Another way to enhance the generalization capability of ML models is to employ interpretable ML models. In Liu and Sun’s work, the Explainable Boosting Machine (EBM) was utilized to forecast the compressive strength of concrete materials and to elucidate the contribution of mix ratio factors for the compressive strength^[83], where 1030 compressive strength values were used to construct the model. The Bayesian optimization algorithm was applied to iteratively construct the hyperparametric model and identify the optimal point in the space, which significantly reduced the time consumption in building the ML model. In terms of model prediction performance, the EBM algorithm exhibited excellent performance with the coefficient of determination (R²) being 0.93, the RMSE being 4.33, and the mean absolute error (MAE) being 3.10, respectively. It allows a comprehensive interpretation of the contribution of individual features to the predicted results from both global and local perspectives, thereby further determining the influence of each mixing ratio on the compressive strength of the concrete. It should be noted that the interpretable model itself does not involve the application of domain knowledge. However, the various parameters provided by interpretable models will ultimately affect the performance and serve as an important reference for materials design, from which the intrinsic mechanisms in materials can be gleaned as new domain knowledge.

CONCLUSIONS AND PROSPECTS

ML methods have provided new approaches for materials researchers to resolve present challenges. In practical applications, these methods can be used to construct mapping correlations, whether to formulate physical equations or directly to predict materials properties for any given compositions or processes. For materials design, the ML methods can identify the key parameters that determine performance and achieve design goals. In computational materials science, the ML methods can accelerate the construction of important calculation foundations, such as potential functions, thereby improving the speed of AIMD methods by one or two orders of magnitude. When describing a specific phenomenon, the ML can construct accurate and precise mathematical formulas. Moreover, deep learning methods can also be utilized to recognize the image information for accelerating the analysis processes. In situations where the data are scarce but valuable, the introduction of reliable domain knowledge into the ML can allow for a certain degree of independence from relying solely on big data. This approach will allow the materials design to be guided only by a few key parameters, thereby enabling a greater focus on improving precision and efficiency rather than relying on a large amount of data.

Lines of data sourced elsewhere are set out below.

/-- Wear samples and the log, power domains, regulators, thermal levels and boundary scan take the effect of their rules. (R574; R577; R579; R583; R586; R590; R592; R595; R598; R602; R606; R625) -/
def Obligations.WearPowerAndPins : Prop :=
  ∀ (s : State),
    (∀ temps, s.pwr.pwrGood = true → s.svc.activeSec + 1 < 3600 → (∀ d, d < 5 → s.rd Reg.SVC_EM [d] < 758000000) →
        ∃ t, exec (.emSample temps) s = .next t ∧ t.rd Reg.SVC_EM [0] = s.rd Reg.SVC_EM [0] + emUnits (temps.getD 0 0) ∧ t.svc.activeSec = s.svc.activeSec + 1 ∧ t.mem = s.mem)
    ∧ (emUnits 60 = 1 ∧ emUnits 61 = 6 ∧ emUnits 85 = 6 ∧ emUnits 86 = 20 ∧ emUnits 100 = 20 ∧ emUnits 101 = 52)
    ∧ (∀ ages, s.pwr.pwrGood = true → (∀ m, m < 16 → satTo 8 (ages.getD m (s.rd Reg.SVC_AGE [m])) < 50) →
        ∃ t, exec (.ageingSample ages) s = .next t ∧ (∀ m, m < 16 → t.rd Reg.SVC_AGE [m] = satTo 8 (ages.getD m (s.rd Reg.SVC_AGE [m]))) ∧ t.mem = s.mem)
    ∧ (s.pwr.pwrGood = true → ∃ t, exec (.wearLogWrite true) s = .next t ∧ t.rd Reg.SVC_LOG_SEQ [] = (s.rd Reg.SVC_LOG_SEQ [] + 1) % 2 ^ 32 ∧ t.svc.log.isSome = true ∧ t.svc.fails = 0)
    ∧ (s.pwr.pwrGood = true → s.svc.fails = 0 → exec (.wearLogWrite false) s = .next { s with svc := { s.svc with fails := 1 } })
    ∧ (s.pwr.pwrGood = true → exec .replaceFramePeriod s = .next s.sendReplaceFrame ∧ (s.replaceActive = false → s.sendReplaceFrame = s))
    ∧ (s.pwr.pwrGood = false → s.pwr.vbat = 0 → s.rd Reg.SVC_HOURS_STANDBY [] + 1 < 110000 → exec .standbyHour s = .next (s.incSat Reg.SVC_HOURS_STANDBY [] 1))
    ∧ (∀ k, k < 12 → (s.rd Reg.PWR_PD_STATE [k] = 0 → s.pdRequest k 1 = s.wr Reg.PWR_PD_STATE [k] 1) ∧ (s.rd Reg.PWR_PD_STATE [k] = 2 → s.pdRequest k 0 = s.wr Reg.PWR_PD_STATE [k] 3)
        ∧ (s.rd Reg.PWR_PD_STATE [k] = 2 → (s.pdRequest k 1).words = s.words))
    ∧ (∀ k, 4 ≤ k → k ≤ 8 → s.boot.mainUp = true → (∀ e ∈ s.pwr.nextReq, e.1 ≠ k) →
        (s.rd Reg.PWR_PD_STATE [k] = 1 → ∃ t, exec (.domainTransitionDone k) s = .next t ∧ t.rd Reg.PWR_PD_STATE [k] = 2
            ∧ t.rd Reg.PWR_PD_ON_COUNT [k] = satTo 16 (s.rd Reg.PWR_PD_ON_COUNT [k] + 1) ∧ t.mem = s.mem)
        ∧ (s.rd Reg.PWR_PD_STATE [k] = 3 → ∃ t, exec (.domainTransitionDone k) s = .next t ∧ t.rd Reg.PWR_PD_STATE [k] = 0 ∧ t.mem = s.mem))
    ∧ (∀ k, k < 12 → s.safeUp = true → s.boot.mainUp = true → s.domainOn k = true → exec (.railOutOfRange k) s = .next (s.raise 23))
    ∧ (∀ r, r < 2 → s.safeUp = true → s.flag Reg.PWR_AVS_FAIL [] = false → exec (.avsVoltageWrite r) s =
        .next { s with pwr := { s.pwr with avsGoal := tput s.pwr.avsGoal r (Config.avsTarget r (s.railFreq r) s.hottest % 2 ^ 10) } })
    ∧ (∀ r v, s.pwr.avsGoal.find? (fun e => e.1 = r) = some (r, v) →
        let a : State := { s with pwr := { s.pwr with avsGoal := tdel s.pwr.avsGoal r } }
        let b := a.wr (if r = 1 then Reg.PWR_AVS_CPU else Reg.PWR_AVS_CORE) [] v
        exec (.avsAcknowledge r true) s = .next (State.allowRise { b with pwr := { b.pwr with avsTries := b.pwr.avsTries.filter (fun e => e.1 ≠ r) } } r)
        ∧ ∃ t, exec (.avsAcknowledge r false) s = .next t ∧
            (2 ≤ ((s.pwr.avsTries.filter (fun e => s.now < e.2 + 1000000)).filter (fun e => e.1 = r)).length → t.rd Reg.PWR_AVS_FAIL [] = 1))
    ∧ (∀ off x, levelOf logicThresholds off x = if (114 - off) * 8 ≤ x then 3 else if (111 - off) * 8 ≤ x then 2 else if (108 - off) * 8 ≤ x then 1 else 0)
    ∧ (∀ cd xds hbmStacks, s.safeUp = false → exec (.thermalSample cd xds hbmStacks) s = .next s)
    ∧ (∀ cd xds hbmStacks, s.safeUp = true →
        let a := s.countLevel (s.rd Reg.PWR_THERM_LEVEL [])
        let temps := cd :: xds.take s.fuses.variant.xds
        let hbms := hbmStacks.take s.fuses.variant.hbmStacks
        let off := a.rd Reg.PWR_THERM_OFFSET []
        let b := temps.zipIdx.foldl (fun u e => (u.wr Reg.PWR_TEMP [e.2] (wrapTo 12 e.1)).feedCycle e.2 e.1) a
        let c := hbms.zipIdx.foldl (fun u e => u.wr Reg.PWR_HBMT_T [e.2] (wrapTo 12 e.1)) b
        let d := hbms.zipIdx.foldl (fun u e => u.setStackLevel e.2 (max (u.rd Reg.PWR_HBMT_LEVEL [e.2]) (levelOf stackThresholds off e.1))) c
        let f := d.setLogicLevel (max (d.rd Reg.PWR_THERM_LEVEL []) (levelOf logicThresholds off (temps.foldl max cd)))
        ((960 ≤ temps.foldl max cd ∨ ∃ x ∈ hbms, 856 ≤ x) → exec (.thermalSample cd xds hbmStacks) s = .next f.thermalTrip)
        ∧ (temps.foldl max cd < 960 → (∀ x ∈ hbms, x < 856) → exec (.thermalSample cd xds hbmStacks) s = .next f))
    ∧ (∀ l, l < 4 → l ≠ s.rd Reg.PWR_THERM_LEVEL [] → (s.setLogicLevel l).rd Reg.PWR_THERM_LEVEL [] = l ∧ (s.setLogicLevel l).rd Reg.PWR_DERATE_TILE [] = [8, 8, 6, 4].getD l 4
        ∧ (l = 3 → 22 ∈ (s.setLogicLevel l).saf.lines))
    ∧ (s.pwr.tripHold = false → s.thermalTrip.pwr.tripHold = true ∧ s.thermalTrip.rd Reg.PWR_THERM_TRIP [] = 1 ∧ s.thermalTrip.dusk = true ∧ s.thermalTrip.latched 22 = true
        ∧ (s.boot.mainUp = true → s.thermalTrip.saf.restart = some 22))
    ∧ (s.safeUp = true → coolEnough logicThresholds (s.rd Reg.PWR_THERM_OFFSET []) (s.rd Reg.PWR_THERM_LEVEL []) s.hottest = true →
        exec (.thermalLevelFall none) s = .next (s.setLogicLevel (s.rd Reg.PWR_THERM_LEVEL [] - 1)))
    ∧ (s.pwr.tripHold = true → s.hottest ≤ 800 → (∀ k, k < s.fuses.variant.hbmStacks → signedOf 12 (s.rd Reg.PWR_HBMT_T [k]) ≤ 760) →
        exec .thermalTripRelease s = .next { s with pwr := { s.pwr with tripHold := false } })
    ∧ (∀ pins bits, s.pwr.porstN = false → s.pwr.pwrGood = true →
        exec (.extest pins bits) s = .next { s with pwr := { s.pwr with jtag := 3, tdo := pins, chain := bits, driven := some bits } }
        ∧ exec (.samplePreload pins bits) s = .next { s with pwr := { s.pwr with jtag := 2, tdo := pins, chain := bits, driven := none } }
        ∧ (∃ t, exec (.bypass bits) s = .next t ∧ t.pwr.tdo = (false :: bits).take bits.length ∧ t.pwr.driven = none)
        ∧ (∃ t, exec .idcode s = .next t ∧ t.pwr.tdo.length = 32 ∧ t.pwr.driven = none))
    ∧ (∀ pins bits, (s.pwr.porstN = true ∨ s.pwr.pwrGood = false) → exec (.extest pins bits) s = .next s ∧ exec (.bypass bits) s = .next s)
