-- ==== Sys2Proof/Tests/Slice0.lean ====
section
/-! SUPPORT. Tests: the checks of WellFormed, table words, results that the spec works out, and for every statement with hypotheses a named witness that meets them, clause by clause. -/

-- The tests are closed one after another: in parallel their stacks ask for more memory than a check has.
set_option Elab.async false

namespace Sys2Proof.Tests
open Sys2Proof Sys2Proof.Machine

/-! ### States and operands for the tests -/

/-- The next state of an outcome. -/
def after (o : Host.Outcome State Fault Refusal) : Option State :=
  match o with
  | .next t => some t
  | _ => none

/-- A question to the next state of an outcome. -/
def gives (o : Host.Outcome State Fault Refusal) (p : State → Bool) : Bool := (after o).any p

/-- The command is refused as ill-formed. -/
def illFormed (o : Host.Outcome State Fault Refusal) : Bool :=
  match o with
  | .refused .illFormed => true
  | _ => false

/-- Reset released, the Command Processor running, instance 0 enabled with identity addresses, the links of XD0 and XD1 up. -/
def up : State :=
  let s : State := { State.reset with boot := { mainUp := true, cold := false }, pwr := { porstN := true }, cmp := { state := 1 },
                                      saf := { islandRun := true, faultN := true } }
  ((s.wr Reg.TTU_INST_ENABLE [0] 1).wr Reg.MAT_LINK_STATE [0] 1).wr Reg.MAT_LINK_STATE [1] 1

/-- A program of 32 instruction words in HBM. -/
def prog : Prog := { desc := 0x10_0000_1000, next := 0, prog := 0x10_0000_2000, compl := 0, jobId := 7, len := 32, irq := false, stop := false }

/-- Context `n` runs that program on strand 0. -/
def runner (n : Nat) (c : Ctx := {}) (s : State := up) : State :=
  { s with cmp := { s.cmp with ctxs := tput s.cmp.ctxs n { c with run := .running 0, prog := some prog } } }

/-- A context that waits. -/
def waiter (n : Nat) (w : Wait) (s : State := up) : State :=
  { s with cmp := { s.cmp with ctxs := tput s.cmp.ctxs n { run := .waiting, wait := some w, prog := some prog } } }

/-- An instruction word from its fields (Table isa.1). -/
def word (op : Nat) (c kd ka kb x8 i32 : Nat) : DWord :=
  BitVec.ofNat 64 (op * 2 ^ 56 + c * 2 ^ 55 + kd * 2 ^ 48 + ka * 2 ^ 44 + kb * 2 ^ 40 + x8 * 2 ^ 32 + i32)

/-- A line of HBM written in full, with the bytes at its start. -/
def stored (s : State) (pa : Nat) (b : List Byte) : State := (s.writeLine pa (b ++ List.replicate (64 - b.length) 0)).2

/-- HBM whose first line holds 7. -/
def lineUp0 : State := stored up 0x10_0000_0000 [7]


/-! ### Operands and states of the witnesses -/

/-- A read of tag 0, of a source. -/
def acc (k : Kind := .read) (src : Source := .cmp) : Access := { tag := 0, pid := 0, src := src, kind := k }

/-- A place of a hart outside M-mode, with V = 0. -/
def at0 : HartAt := { pc := 0x40 }

/-- An Atusk instruction of a context. -/
def issue (n : Nat) (w : DWord) (e1 : DWord := 0) (e2 : DWord := 0) : Issue := ⟨n, 2, w, e1, e2⟩

/-- Context `n` runs the instruction of the opcode with these fields. -/
def runs (op : Nat) (s : State) (n : Nat := 0) (c kd ka kb x8 i32 : Nat := 0) : Bool := s.runs (issue n (word op c kd ka kb x8 i32)) op

/-- HBM at its first line holds the bytes. -/
def lineUp (s : State := up) (b : List Byte := [1, 2, 3, 4, 5, 6, 7, 8]) : State := stored s 0x10_0000_0000 b

/-- An outstanding engine job of context `n`. -/
def job (n engine id : Nat) (inst : Nat := 0) : Job := { uid := 1, ctx := n, engine := engine, id := id, desc := 0x10_0000_0000, record := 0x10_0000_3000, param := 0, inst := inst, start := some 0 }

/-- The job stands among those of the CMP. -/
def withJob (j : Job) (s : State) : State := { s with cmp := { s.cmp with jobs := [j] } }

/-- An access of a tag. -/
def by_ (tag : Nat) (k : Kind := .read) (src : Source := .cmp) : Access := { tag := tag, pid := 0, src := src, kind := k }

/-- An enclave entry in a state, of 2 MB at the first byte of HBM. -/
def entry (e st : Nat) (s : State := up) : State :=
  ((s.wr Reg.ENC_ERT_STATE [e] st).wrPair Reg.ENC_ERT_BASE_LO Reg.ENC_ERT_BASE_HI [e] 0x10_0000_0000).wr Reg.ENC_ERT_SIZE [e] 21

/-! ### WellFormed: each check refuses a term -/

/-- The check refuses the command. -/
def bad (c : Instr) : Bool := !wellFormed Fuses.default c

/-- An instruction word of an opcode, in a context. -/
def iss (n op : Nat) : Issue := ⟨n, 2, BitVec.ofNat 64 (op * 2 ^ 56), 0, 0⟩
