-- ==== Sys2Proof/Machine/Parameters.lean ====
section
/-! DEFINITION. The construction parameters: defaults and floors of the timing record (R8), the legal configurations and
the configuration register's bits (R23, R221, R250), and the values State.reset is constructed with (log entries 2, 3). -/

namespace Sys2Proof

/-- The default column of the table of R8. -/
def Tim.default : Tim :=
  { tPowerOn := 16000000, tReset1 := 4100000, tReset2 := 100000, tReset3 := 100000, t4Bit := 100000,
    tEnPulse := 1000, tAs := 1000, tNibbleSettle := 50000, tExecShort := 50000, tExecLong := 2000000 }

/-- Every field is at least its floor (R8, R264). The six fields the table gives no floor, and `T_AS` with floor 0, have
nothing to check. The engine accepts a record that fails this check, with no guarantee (log entry 3). -/
def Tim.valid (t : Tim) : Bool :=
  decide (15000000 ≤ t.tPowerOn) && decide (4100000 ≤ t.tReset1) && decide (100000 ≤ t.tReset2)
    && decide (1500000 ≤ t.tExecLong)

/-- `line_count = 2` with `font = 5x10` is the one illegal combination (R221, R250). -/
def Cfg.legal (c : Cfg) : Bool := !(c.lineCount == .two && c.font == .f5x10)

/-- `bit(cfg.line_count = 2)` (R140). -/
def LineCount.isTwo (n : LineCount) : Bool := n == .two

/-- `bit(cfg.font = 5x10)` (R140). -/
def Font.is5x10 (f : Font) : Bool := f == .f5x10

/-- The configuration register's bits: rows above columns above font above line count (R23). -/
def Cfg.code (c : Cfg) : BitVec 18 :=
  c.displayRows ++ c.displayColumns ++ BitVec.ofBool c.font.is5x10 ++ BitVec.ofBool c.lineCount.isTwo

/-- DESIGN CHOICE (log entry 2): the configuration State.reset is constructed with, that of vector S4 and program P1. -/
def Cfg.construction : Cfg :=
  { lineCount := .two, font := .f5x8, displayColumns := 16#8, displayRows := 2#8 }

end Sys2Proof
end

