-- ==== Sys2Proof/Machine/Fetch.lean ====
section
/-! DEFINITION. What the machine does next (R26, R86, R235, R250, R253, R260, R267), and how a table word is placed for it. -/

namespace Sys2Proof.Machine

/-- Construction (R250-R252). A refused one returns its error and yields no engine: the engine there was is untouched (log
entry 9). That a construction takes no time is the model's choice (log entry 13). An accepted one
sets the engine's state and emits nothing; the levels of the lines are no longer known to it. -/
def construct (c : Cfg) (t : Tim) (s : State) : State :=
  if c.legal then { s with drv := .uninitialized, cfg := c, tim := t, phase := .idle, lv := Levels.unknown }
  else raise s (.configurationError .invalidLineFont)

/-- A stray EN pulse from outside the engine (R267 (a)): the receiver latches what the pulse finds on the lines, which is a
free value (U17; log entry 26), and is desynchronized from then on (log entry
27). The engine cannot detect it: its state, the trace and the levels stay. -/
def strayPulse (s : State) : State :=
  let now := s.clock + Config.overshoot s.draws
  let d := Config.rxDraws s.draws
  { s with
    clock := now, draws := s.draws + 1, rx := s.latched now (RegSel.ofBit d.strayData) d.strayLines d, sync := .lost }

/-- The next nibble transaction will not reach the receiver (R267 (c); log entry 26). -/
def loseNext (s : State) : State := { s with losing := true }

/-- What the next step is about. -/
inductive Activity where
  /-- nothing is presented: the engine is idle and waits (R237, R253) -/
  | wait
  /-- the next event of the request in progress (R26) -/
  | micro
  /-- a decoded instruction, with the state its word has been taken from -/
  | run (i : Instr) (s : State)
  /-- a construction, with the state it has been taken from -/
  | build (c : Cfg) (t : Tim) (s : State)
  /-- a bus byte or nibble word that is no table row -/
  | undecodable (e : DecodeError)
  /-- a stray pulse, with the state it has been taken from -/
  | stray (s : State)
  /-- a transaction will be lost, with the state that this has been taken from -/
  | lose (s : State)
  /-- another agent drives a line, or pulses EN during a pulse -/
  | foreign
  /-- a second concurrent requester -/
  | second
  deriving DecidableEq, Repr

/-- Take the next input. A foreign driver, a second requester, a stray pulse or a loss is met at once
(R235, R260, R267); a stray pulse while EN is High acts on the bus during a pulse (R260). A request in progress goes
first (R26, R86): a word or a construction waits until the engine is `Idle`. -/
def nextActivity (s : State) : Activity :=
  match s.inbox with
  | .foreignDrive _ _ :: _ => .foreign
  | .strayPulse :: rest => if s.lv.en = .high then .foreign else .stray { s with inbox := rest }
  | .loseTransaction :: rest => .lose { s with inbox := rest }
  | .secondRequester _ :: _ => .second
  | [] =>
    match s.phase with
    | .busy _ _ _ _ => .micro
    | .idle => .wait
  | .construct c t :: rest =>
    match s.phase with
    | .busy _ _ _ _ => .micro
    | .idle => .build c t { s with inbox := rest }
  | .word p :: rest =>
    match s.phase with
    | .busy _ _ _ _ => .micro
    | .idle =>
      match decode p with
      | .ok i => .run i { s with inbox := rest }
      | .error e => .undecodable e

/-- The state with a table word as its next input, in `Idle`, one step to a whole instruction (log entries 4, 5). -/
def placeWord (s : State) (nbits w : Nat) : State :=
  { s with inbox := .word (portWordOf nbits w) :: s.inbox, phase := .idle, grain := .whole }

end Sys2Proof.Machine
end

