/-- Nothing is sampled at an event that is not the lowering of EN. -/
theorem latchesAt_of_ne {s : State} {e : BusEvent} (h : e ≠ .setLine .en .low) : s.latchesAt e = false := by
  simp [State.latchesAt, Levels.fallsAt, h]

/-- Nothing is sampled while EN is not High. -/
theorem latchesAt_of_en {s : State} {e : BusEvent} (h : s.lv.en ≠ .high) : s.latchesAt e = false := by
  simp [State.latchesAt, Levels.fallsAt, h]

/-- Events among which EN is not lowered leave the receiver, a coming loss and the hazards alone. -/
theorem emitAll_of_quiet (s : State) (es : List BusEvent) (h : BusEvent.setLine .en .low ∉ es) :
    (emitAll s es).rx = s.rx ∧ (emitAll s es).losing = s.losing ∧ (emitAll s es).sync = s.sync := by
  induction es generalizing s with
  | nil => exact ⟨rfl, rfl, rfl⟩
  | cons e es ih =>
    simp only [List.mem_cons, not_or] at h
    have he := emit_of_not_latches (latchesAt_of_ne (s := s) (e := e) (fun heq => h.1 heq.symm))
    have hes := ih (emit s e) h.2
    exact ⟨hes.1.trans he.1, hes.2.1.trans he.2.1, hes.2.2.trans he.2.2⟩

/-- What events can do to the hazards: nothing, or desynchronize, and that only when a transaction is lost (R267). -/
theorem emitAll_sync (s : State) (es : List BusEvent) :
    (emitAll s es).sync = s.sync ∨ (s.losing = true ∧ (emitAll s es).sync = .lost) := by
  induction es generalizing s with
  | nil => exact .inl rfl
  | cons e es ih =>
    have he : (emit s e).sync = s.sync ∨ (s.losing = true ∧ (emit s e).sync = .lost) := by
      cases hl : s.losing <;> cases ha : s.latchesAt e <;> simp [State.syncAfter, hl, ha]
    have hl : (emit s e).losing = true → s.losing = true := by simp +contextual
    rcases ih (emit s e) with h | ⟨h, h'⟩
    · rw [emitAll_cons, h]; exact he
    · exact .inr ⟨hl h, h'⟩

/-- Events that drive neither RS nor RW nor raise EN leave the times of the pins alone. -/
theorem emitAll_pins_of_quiet (s : State) (es : List BusEvent)
    (h : ∀ e ∈ es, ∀ p now, PinTimes.after p now e = p) : (emitAll s es).pins = s.pins := by
  induction es generalizing s with
  | nil => rfl
  | cons e es ih =>
    rw [emitAll_cons, ih _ (fun f hf => h f (List.mem_cons_of_mem _ hf)), emit_pins,
      h e List.mem_cons_self]

/-- The events of a nibble transaction before EN rises, after RS and RW. -/
def setUpEvents (t : Tim) (n : Nibble) : List BusEvent :=
  [.setLine .d4 (lvl (n.getLsbD 0)), .setLine .d5 (lvl (n.getLsbD 1)), .setLine .d6 (lvl (n.getLsbD 2)),
    .setLine .d7 (lvl (n.getLsbD 3))] ++ (if 0 < t.tAs then [.delay t.tAs] else [])

theorem nibbleEvents_eq (t : Tim) (rs : RegSel) (n : Nibble) :
    nibbleEvents t rs n = [.setLine .rs (lvl rs.bit), .setLine .rw .low] ++ setUpEvents t n
      ++ [.setLine .en .high, .delay t.tEnPulse] ++ [.setLine .en .low, .delay t.tNibbleSettle] := by
  simp [nibbleEvents, setUpEvents]

theorem delaySum_setUpEvents (t : Tim) (n : Nibble) : t.tAs ≤ delaySum (setUpEvents t n) := by
  unfold setUpEvents
  split
  · simp [delaySum, BusEvent.minDuration]
  · simp [delaySum, BusEvent.minDuration]; omega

In the future work, the application of ML in material systems will involve two directions. First, from a technical point of view, the application of ML will become more standardized and regulated, including the standardization of database construction patterns and data formats, as well as the standardization of model selection and training methods. The standardization of databases will enable ML to have more and more data available in the future, thereby promoting the “data-driven” approach from the technical level. The standardization of model selection and training will automate the entire process of ML, starting from the database to efficiently obtain the most suitable model. Further, for the material systems, through the accumulation of critical data, the ML methods have established an algorithm-based understanding of materials science. The powerful capability of these methods to handle high-dimensional data will enable researchers to make more effective decisions in materials design. The ML has reduced the enormous search space for functional materials and has facilitated the endless quest for improving novel materials. However, compared with the physical and chemical properties, the mechanical properties of alloy materials involve more factors, such as composition and microstructure. It needs to be emphasized that the microstructure of an alloy is largely determined by a series of processing factors. Thus, the relationship between the microstructure and mechanical properties remains unclear, and establishing this connection is crucial for developing a more effective search engine for alloys with targeted mechanical properties. This will be the focus of future ML applications in predicting mechanical properties of alloy materials^[84].

Recently, “MatGPT” of materials informatics has been proposed, outlining technical roadmaps for data, descriptors, generative models, pre-trained models, directed design models, collaborative training, and experimental robots^[85]. It aims to bring materials design work closer to the Large Models, thus achieving the “ChatGPT” in the field of materials. With the development of “MatGPT”, materials researchers will finally be liberated from tedious, repetitive work and have more energy to conduct more creative research.

DECLARATIONS

Authors’ contributions

Made substantial contributions to conception and design of the study and performed data analysis and interpretation: Yuan J, Wang Q, Li Z

Performed data acquisition and provided administrative, technical, and material support: Yin A, Yang Y, Li W, Sun D

Availability of data and materials

Not applicable.

Financial support and sponsorship

This work was supported by the National Natural Science Foundation of China (52171152 and 12205286).

Conflicts of interest

All authors declared that there are no conflicts of interest.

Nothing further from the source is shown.